Oh, wait. We don’t have jobs either.

The creek opened up into a perfect cove beach, sheltered on both sides by eroding, tree covered cliffs. The ocean has tossed up piles of bleached white tree trunks, scattered like old bones at the foot of the forest. These perhaps are the ghosts of the Tillamook Burn.

I liked these textures. New and old. Color and not color. Soft and hard. I’m not a poet.

So, unbelievably gorgeous beach. I kicked myself for not doing a little research about the geology prior to coming. I know the underlying forces at work for the Oregon Coast Range. But I visit a place like this and want to know why the land is upturned this specific way in this specific area. Why is is so different than the orange layers we see further down the coast at Cape Lookout? But similar to Cape Arago, further south? Is it similar? Or does it just look that way? I don’t know. See how irritating that is, not knowing something?

It was sunny that day, but breezy and cold. We could have walked around much more, but we are wimps. And remarkably, I was really stunned at how many people were out. Everyone was polite, but I was nervous seeing so many dogs without leashes, with owners carrying surfboards. I had to hold my lunch above my head to keep a curious boxer away. And of course there were a few younger adults who were noisy and somewhat less than polite, which seems to happen when youngsters travel in packs. Like other beach trips, we will remember to start our day a little earlier next time and avoid the late risers.

There is a campground at the park, but it is closed because there are big old trees likely to fall at anytime, which I image would be sort of a bummer during a camping trip. I’d be happy to camp there if they figure out the tree situation and open it back up.

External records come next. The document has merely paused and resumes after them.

/-! ### updCluster -/

@[simp] theorem State.updCluster_agenda (c : Nat) (f : Cluster → Cluster) : (s.updCluster c f).agenda = s.agenda := rfl
@[simp] theorem State.updCluster_tick (c : Nat) (f : Cluster → Cluster) : (s.updCluster c f).tick = s.tick := rfl
@[simp] theorem State.updCluster_args (c : Nat) (f : Cluster → Cluster) : (s.updCluster c f).args = s.args := rfl
@[simp] theorem State.updCluster_cur (c : Nat) (f : Cluster → Cluster) : (s.updCluster c f).cur = s.cur := rfl
@[simp] theorem State.updCluster_mem (c : Nat) (f : Cluster → Cluster) : (s.updCluster c f).mem = s.mem := rfl
@[simp] theorem State.updCluster_orders (c : Nat) (f : Cluster → Cluster) : (s.updCluster c f).orders = s.orders := rfl
@[simp] theorem State.updCluster_invBroken (c : Nat) (f : Cluster → Cluster) : (s.updCluster c f).invBroken = s.invBroken := rfl
@[simp] theorem State.updCluster_pubs (c : Nat) (f : Cluster → Cluster) : (s.updCluster c f).pubs = s.pubs := rfl
@[simp] theorem State.updCluster_binds (c : Nat) (f : Cluster → Cluster) : (s.updCluster c f).binds = s.binds := rfl
@[simp] theorem State.updCluster_recs (c : Nat) (f : Cluster → Cluster) : (s.updCluster c f).recs = s.recs := rfl
@[simp] theorem State.updCluster_lists (c : Nat) (f : Cluster → Cluster) : (s.updCluster c f).lists = s.lists := rfl
@[simp] theorem State.updCluster_hands (c : Nat) (f : Cluster → Cluster) : (s.updCluster c f).hands = s.hands := rfl
@[simp] theorem State.updCluster_nextHand (c : Nat) (f : Cluster → Cluster) : (s.updCluster c f).nextHand = s.nextHand := rfl
@[simp] theorem State.updCluster_cores (c : Nat) (f : Cluster → Cluster) : (s.updCluster c f).cores = s.cores := rfl
@[simp] theorem State.updCluster_copies (c : Nat) (f : Cluster → Cluster) : (s.updCluster c f).copies = s.copies := rfl
@[simp] theorem State.updCluster_nextCopy (c : Nat) (f : Cluster → Cluster) : (s.updCluster c f).nextCopy = s.nextCopy := rfl
@[simp] theorem State.updCluster_lineFails (c : Nat) (f : Cluster → Cluster) : (s.updCluster c f).lineFails = s.lineFails := rfl
@[simp] theorem State.updCluster_slotViews (c : Nat) (f : Cluster → Cluster) : (s.updCluster c f).slotViews = s.slotViews := rfl
@[simp] theorem State.updCluster_jobs (c : Nat) (f : Cluster → Cluster) : (s.updCluster c f).jobs = s.jobs := rfl
@[simp] theorem State.updCluster_bbarViews (c : Nat) (f : Cluster → Cluster) : (s.updCluster c f).bbarViews = s.bbarViews := rfl
@[simp] theorem State.updCluster_dies (c : Nat) (f : Cluster → Cluster) : (s.updCluster c f).dies = s.dies := rfl
@[simp] theorem State.updCluster_launches (c : Nat) (f : Cluster → Cluster) : (s.updCluster c f).launches = s.launches := rfl
@[simp] theorem State.updCluster_nextLid (c : Nat) (f : Cluster → Cluster) : (s.updCluster c f).nextLid = s.nextLid := rfl
@[simp] theorem State.updCluster_ranges (c : Nat) (f : Cluster → Cluster) : (s.updCluster c f).ranges = s.ranges := rfl
@[simp] theorem State.updCluster_nextRange (c : Nat) (f : Cluster → Cluster) : (s.updCluster c f).nextRange = s.nextRange := rfl
@[simp] theorem State.updCluster_resolutions (c : Nat) (f : Cluster → Cluster) : (s.updCluster c f).resolutions = s.resolutions := rfl
@[simp] theorem State.updCluster_retained (c : Nat) (f : Cluster → Cluster) : (s.updCluster c f).retained = s.retained := rfl
@[simp] theorem State.updCluster_lastRegs (c : Nat) (f : Cluster → Cluster) : (s.updCluster c f).lastRegs = s.lastRegs := rfl
@[simp] theorem State.updCluster_frontReads (c : Nat) (f : Cluster → Cluster) : (s.updCluster c f).frontReads = s.frontReads := rfl
@[simp] theorem State.updCluster_queues (c : Nat) (f : Cluster → Cluster) : (s.updCluster c f).queues = s.queues := rfl
@[simp] theorem State.updCluster_graphs (c : Nat) (f : Cluster → Cluster) : (s.updCluster c f).graphs = s.graphs := rfl
@[simp] theorem State.updCluster_nextGraph (c : Nat) (f : Cluster → Cluster) : (s.updCluster c f).nextGraph = s.nextGraph := rfl
@[simp] theorem State.updCluster_heldAdds (c : Nat) (f : Cluster → Cluster) : (s.updCluster c f).heldAdds = s.heldAdds := rfl
@[simp] theorem State.updCluster_cps (c : Nat) (f : Cluster → Cluster) : (s.updCluster c f).cps = s.cps := rfl
@[simp] theorem State.updCluster_wake (c : Nat) (f : Cluster → Cluster) : (s.updCluster c f).wake = s.wake := rfl
@[simp] theorem State.updCluster_tlb (c : Nat) (f : Cluster → Cluster) : (s.updCluster c f).tlb = s.tlb := rfl
@[simp] theorem State.updCluster_pageReqs (c : Nat) (f : Cluster → Cluster) : (s.updCluster c f).pageReqs = s.pageReqs := rfl
@[simp] theorem State.updCluster_refusals (c : Nat) (f : Cluster → Cluster) : (s.updCluster c f).refusals = s.refusals := rfl
@[simp] theorem State.updCluster_peerWin (c : Nat) (f : Cluster → Cluster) : (s.updCluster c f).peerWin = s.peerWin := rfl
@[simp] theorem State.updCluster_cellWaits (c : Nat) (f : Cluster → Cluster) : (s.updCluster c f).cellWaits = s.cellWaits := rfl
@[simp] theorem State.updCluster_peerCancels (c : Nat) (f : Cluster → Cluster) : (s.updCluster c f).peerCancels = s.peerCancels := rfl
@[simp] theorem State.updCluster_parts (c : Nat) (f : Cluster → Cluster) : (s.updCluster c f).parts = s.parts := rfl
@[simp] theorem State.updCluster_funcs (c : Nat) (f : Cluster → Cluster) : (s.updCluster c f).funcs = s.funcs := rfl
@[simp] theorem State.updCluster_trans (c : Nat) (f : Cluster → Cluster) : (s.updCluster c f).trans = s.trans := rfl
@[simp] theorem State.updCluster_debugBox (c : Nat) (f : Cluster → Cluster) : (s.updCluster c f).debugBox = s.debugBox := rfl
@[simp] theorem State.updCluster_lossBox (c : Nat) (f : Cluster → Cluster) : (s.updCluster c f).lossBox = s.lossBox := rfl
@[simp] theorem State.updCluster_devNum (c : Nat) (f : Cluster → Cluster) : (s.updCluster c f).devNum = s.devNum := rfl
@[simp] theorem State.updCluster_ports (c : Nat) (f : Cluster → Cluster) : (s.updCluster c f).ports = s.ports := rfl
@[simp] theorem State.updCluster_reqs (c : Nat) (f : Cluster → Cluster) : (s.updCluster c f).reqs = s.reqs := rfl
@[simp] theorem State.updCluster_nextTag (c : Nat) (f : Cluster → Cluster) : (s.updCluster c f).nextTag = s.nextTag := rfl
@[simp] theorem State.updCluster_hostLink (c : Nat) (f : Cluster → Cluster) : (s.updCluster c f).hostLink = s.hostLink := rfl
@[simp] theorem State.updCluster_atomics (c : Nat) (f : Cluster → Cluster) : (s.updCluster c f).atomics = s.atomics := rfl
@[simp] theorem State.updCluster_cluBanks (c : Nat) (f : Cluster → Cluster) : (s.updCluster c f).cluBanks = s.cluBanks := rfl
@[simp] theorem State.updCluster_sliceBanks (c : Nat) (f : Cluster → Cluster) : (s.updCluster c f).sliceBanks = s.sliceBanks := rfl
@[simp] theorem State.updCluster_mgmt (c : Nat) (f : Cluster → Cluster) : (s.updCluster c f).mgmt = s.mgmt := rfl
@[simp] theorem State.updCluster_ckpt (c : Nat) (f : Cluster → Cluster) : (s.updCluster c f).ckpt = s.ckpt := rfl
@[simp] theorem State.updCluster_vaultUp (c : Nat) (f : Cluster → Cluster) : (s.updCluster c f).vaultUp = s.vaultUp := rfl
@[simp] theorem State.updCluster_vault (c : Nat) (f : Cluster → Cluster) : (s.updCluster c f).vault = s.vault := rfl
@[simp] theorem State.updCluster_snapshots (c : Nat) (f : Cluster → Cluster) : (s.updCluster c f).snapshots = s.snapshots := rfl
@[simp] theorem State.updCluster_heldItems (c : Nat) (f : Cluster → Cluster) : (s.updCluster c f).heldItems = s.heldItems := rfl
@[simp] theorem State.updCluster_tableBinds (c : Nat) (f : Cluster → Cluster) : (s.updCluster c f).tableBinds = s.tableBinds := rfl
@[simp] theorem State.updCluster_entryReads (c : Nat) (f : Cluster → Cluster) : (s.updCluster c f).entryReads = s.entryReads := rfl
@[simp] theorem State.updCluster_routes (c : Nat) (f : Cluster → Cluster) : (s.updCluster c f).routes = s.routes := rfl
@[simp] theorem State.updCluster_hostView (c : Nat) (f : Cluster → Cluster) : (s.updCluster c f).hostView = s.hostView := rfl
@[simp] theorem State.updCluster_peerViews (c : Nat) (f : Cluster → Cluster) : (s.updCluster c f).peerViews = s.peerViews := rfl
@[simp] theorem State.updCluster_barReply (c : Nat) (f : Cluster → Cluster) : (s.updCluster c f).barReply = s.barReply := rfl
@[simp] theorem State.updCluster_sensors (c : Nat) (f : Cluster → Cluster) : (s.updCluster c f).sensors = s.sensors := rfl
@[simp] theorem State.updCluster_pendResets (c : Nat) (f : Cluster → Cluster) : (s.updCluster c f).pendResets = s.pendResets := rfl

It’s a lovely place. I’m happy it’s so close, because we will certainly be back to explore other parts of the park.

Comments

  1. FlamingAtheist says

    That was our favorite campground. They had wheelbarrows at the top you loaded your stuff in and took it down the hill to your campsite. Or you had to go to your campsite and find one, but either way it was a novel way to pack in. Early mornings sitting on a bench just above the cove and watching everything was awesome.
    The free-running dogs is particularly annoying though, especially if you are not comfortable around them.

  2. Yes! We were just there, and it was lovely. It was such a nice walk from the parking lot to the ocean–I always enjoy a good “path of discovery.”

  3. That’s my favorite beach! And it’s the one place I’ve gotten a nasty sunburn in Oregon… Heh.

  4. Hollie Heesacker says

    The rock formation you see in your photos are Miocene in age. They represent the infilling of the Eocene embayment. The sequence of rock is indeed very similar to Cape Arago. The each represent different portions of what is known as the Bouma sequence. As you head North along the beach at Oswald West the deposits become finer grained and actually are an uplifted submarine canyon of shale and mudstone. Cape Arago represents a different portion of the Bouma sequence. There the marine deposits are more sandstone than mudstone and shale and if you are lucky you can find a fossil or two.

    • Thanks, Hollie! I want to know ALL that stuff. If I ever go back to school “for fun,” I want to study geology. Thanks for commenting!